→ **Exercise aim**
Write out, word for word, every line in the data below from the one containing "abbrev Reg.PWR_WARN_MAX_US : Nat := 0x10090" to the one containing "abbrev Fld.PWR_TASK_STATUS_WAIT_S (n", both of them included.

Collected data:
/-! Registers described by R350 of 14_energy_and_thermal.md. -/

abbrev Reg.PWR_CTRL : Nat := 0x10000
abbrev Fld.PWR_CTRL_RAIL_SAVE : FieldRef := ⟨0x10000, 0, 1⟩
abbrev Reg.PWR_ENVELOPE : Nat := 0x10004
abbrev Fld.PWR_ENVELOPE_BEADS : FieldRef := ⟨0x10004, 0, 10⟩
abbrev Reg.PWR_STATUS : Nat := 0x10008
abbrev Fld.PWR_STATUS_GOV_STEP : FieldRef := ⟨0x10008, 0, 2⟩
abbrev Fld.PWR_STATUS_THROTTLE : FieldRef := ⟨0x10008, 2, 4⟩
abbrev Fld.PWR_STATUS_THERM_WARN : FieldRef := ⟨0x10008, 6, 1⟩
abbrev Fld.PWR_STATUS_MAIN_WARN : FieldRef := ⟨0x10008, 7, 1⟩
abbrev Fld.PWR_STATUS_AUX_WARN : FieldRef := ⟨0x10008, 8, 1⟩
abbrev Fld.PWR_STATUS_SHORT : FieldRef := ⟨0x10008, 9, 1⟩
abbrev Fld.PWR_STATUS_TRIP_LAST : FieldRef := ⟨0x10008, 10, 1⟩
abbrev Reg.PWR_DOMAIN_PLAN : Nat := 0x1000C
abbrev Fld.PWR_DOMAIN_PLAN_PLAN : FieldRef := ⟨0x1000C, 0, 13⟩
abbrev Reg.PWR_DOMAIN_ON : Nat := 0x10010
abbrev Fld.PWR_DOMAIN_ON_ON : FieldRef := ⟨0x10010, 0, 13⟩
abbrev Reg.PWR_DOMAIN_FAULT : Nat := 0x10014
abbrev Fld.PWR_DOMAIN_FAULT_FAULT : FieldRef := ⟨0x10014, 0, 13⟩
abbrev Reg.PWR_TALLY_SEQ : Nat := 0x10020
abbrev Reg.PWR_TALLY_LAST : Nat := 0x10024
abbrev Fld.PWR_TALLY_LAST_TOTAL : FieldRef := ⟨0x10024, 0, 16⟩
abbrev Fld.PWR_TALLY_LAST_SPARE : FieldRef := ⟨0x10024, 16, 16⟩
abbrev Reg.PWR_TALLY_BG : Nat := 0x10028
abbrev Fld.PWR_TALLY_BG_CHARGED : FieldRef := ⟨0x10028, 0, 16⟩
abbrev Fld.PWR_TALLY_BG_DEFERRED : FieldRef := ⟨0x10028, 16, 16⟩
abbrev Reg.PWR_OVER_CNT : Nat := 0x1002C
abbrev Reg.PWR_SHORT_CNT : Nat := 0x10030
abbrev Reg.PWR_CORE_RAIL : Nat := 0x10040
abbrev Fld.PWR_CORE_RAIL_MV : FieldRef := ⟨0x10040, 0, 10⟩
abbrev Fld.PWR_CORE_RAIL_FLOOR_MV : FieldRef := ⟨0x10040, 16, 10⟩
abbrev Reg.PWR_THERM_CFG : Nat := 0x10050
abbrev Fld.PWR_THERM_CFG_WARN_C : FieldRef := ⟨0x10050, 0, 8⟩
abbrev Fld.PWR_THERM_CFG_HYST_K : FieldRef := ⟨0x10050, 8, 4⟩
abbrev Reg.PWR_THERM_STATUS : Nat := 0x10054
abbrev Fld.PWR_THERM_STATUS_TJ : FieldRef := ⟨0x10054, 0, 16⟩
abbrev Fld.PWR_THERM_STATUS_SENSOR : FieldRef := ⟨0x10054, 16, 4⟩
abbrev Reg.PWR_CORE_TEMP (n : Nat) : Nat := 0x10058 + n * 0x4
abbrev Fld.PWR_CORE_TEMP_TEMP (n : Nat) : FieldRef := ⟨0x10058 + n * 0x4, 0, 16⟩
abbrev Reg.PWR_GOV_STEP_CNT : Nat := 0x10070
abbrev Reg.PWR_GOV_STEP3_MS : Nat := 0x10074
abbrev Reg.PWR_SUPPLY : Nat := 0x10080
abbrev Fld.PWR_SUPPLY_MAIN12_MV : FieldRef := ⟨0x10080, 0, 16⟩
abbrev Fld.PWR_SUPPLY_AUX3_MV : FieldRef := ⟨0x10080, 16, 16⟩
abbrev Reg.PWR_SUPPLY_MIN : Nat := 0x10084
abbrev Fld.PWR_SUPPLY_MIN_MAIN12_MV : FieldRef := ⟨0x10084, 0, 16⟩
abbrev Fld.PWR_SUPPLY_MIN_AUX3_MV : FieldRef := ⟨0x10084, 16, 16⟩
abbrev Reg.PWR_SUPPLY_CTRL : Nat := 0x10088
abbrev Fld.PWR_SUPPLY_CTRL_MIN_RESET : FieldRef := ⟨0x10088, 0, 1⟩
abbrev Reg.PWR_WARN_CNT : Nat := 0x1008C
abbrev Reg.PWR_WARN_MAX_US : Nat := 0x10090
abbrev Reg.PWR_OSC : Nat := 0x100A0
abbrev Fld.PWR_OSC_OVEN_MW : FieldRef := ⟨0x100A0, 0, 13⟩
abbrev Fld.PWR_OSC_WARM : FieldRef := ⟨0x100A0, 16, 1⟩
abbrev Reg.PWR_OSC_WARM_S : Nat := 0x100A4
abbrev Reg.PWR_DOMAIN_BEADS (n : Nat) : Nat := 0x10100 + n * 0x4
abbrev Fld.PWR_DOMAIN_BEADS_LAST (n : Nat) : FieldRef := ⟨0x10100 + n * 0x4, 0, 16⟩
abbrev Reg.PWR_DOMAIN_JOULES (n : Nat) : Nat := 0x10140 + n * 0x4
abbrev Reg.PWR_TASK_CFG (n : Nat) : Nat := 0x10200 + n * 0x10
abbrev Fld.PWR_TASK_CFG_MAX_DEFER_S (n : Nat) : FieldRef := ⟨0x10200 + n * 0x10, 0, 12⟩
abbrev Reg.PWR_TASK_STATUS (n : Nat) : Nat := 0x10204 + n * 0x10
abbrev Fld.PWR_TASK_STATUS_WAIT_S (n : Nat) : FieldRef := ⟨0x10204 + n * 0x10, 0, 16⟩
abbrev Fld.PWR_TASK_STATUS_AT_LIMIT (n : Nat) : FieldRef := ⟨0x10204 + n * 0x10, 16, 1⟩
abbrev Reg.PWR_TASK_BEADS (n : Nat) : Nat := 0x10208 + n * 0x10
abbrev Reg.PWR_TASK_FORCED (n : Nat) : Nat := 0x1020C + n * 0x10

→ **Exercise output**
abbrev Reg.PWR_WARN_MAX_US : Nat := 0x10090
abbrev Reg.PWR_OSC : Nat := 0x100A0
abbrev Fld.PWR_OSC_OVEN_MW : FieldRef := ⟨0x100A0, 0, 13⟩
abbrev Fld.PWR_OSC_WARM : FieldRef := ⟨0x100A0, 16, 1⟩
abbrev Reg.PWR_OSC_WARM_S : Nat := 0x100A4
abbrev Reg.PWR_DOMAIN_BEADS (n : Nat) : Nat := 0x10100 + n * 0x4
abbrev Fld.PWR_DOMAIN_BEADS_LAST (n : Nat) : FieldRef := ⟨0x10100 + n * 0x4, 0, 16⟩
abbrev Reg.PWR_DOMAIN_JOULES (n : Nat) : Nat := 0x10140 + n * 0x4
abbrev Reg.PWR_TASK_CFG (n : Nat) : Nat := 0x10200 + n * 0x10
abbrev Fld.PWR_TASK_CFG_MAX_DEFER_S (n : Nat) : FieldRef := ⟨0x10200 + n * 0x10, 0, 12⟩
abbrev Reg.PWR_TASK_STATUS (n : Nat) : Nat := 0x10204 + n * 0x10
abbrev Fld.PWR_TASK_STATUS_WAIT_S (n : Nat) : FieldRef := ⟨0x10204 + n * 0x10, 0, 16⟩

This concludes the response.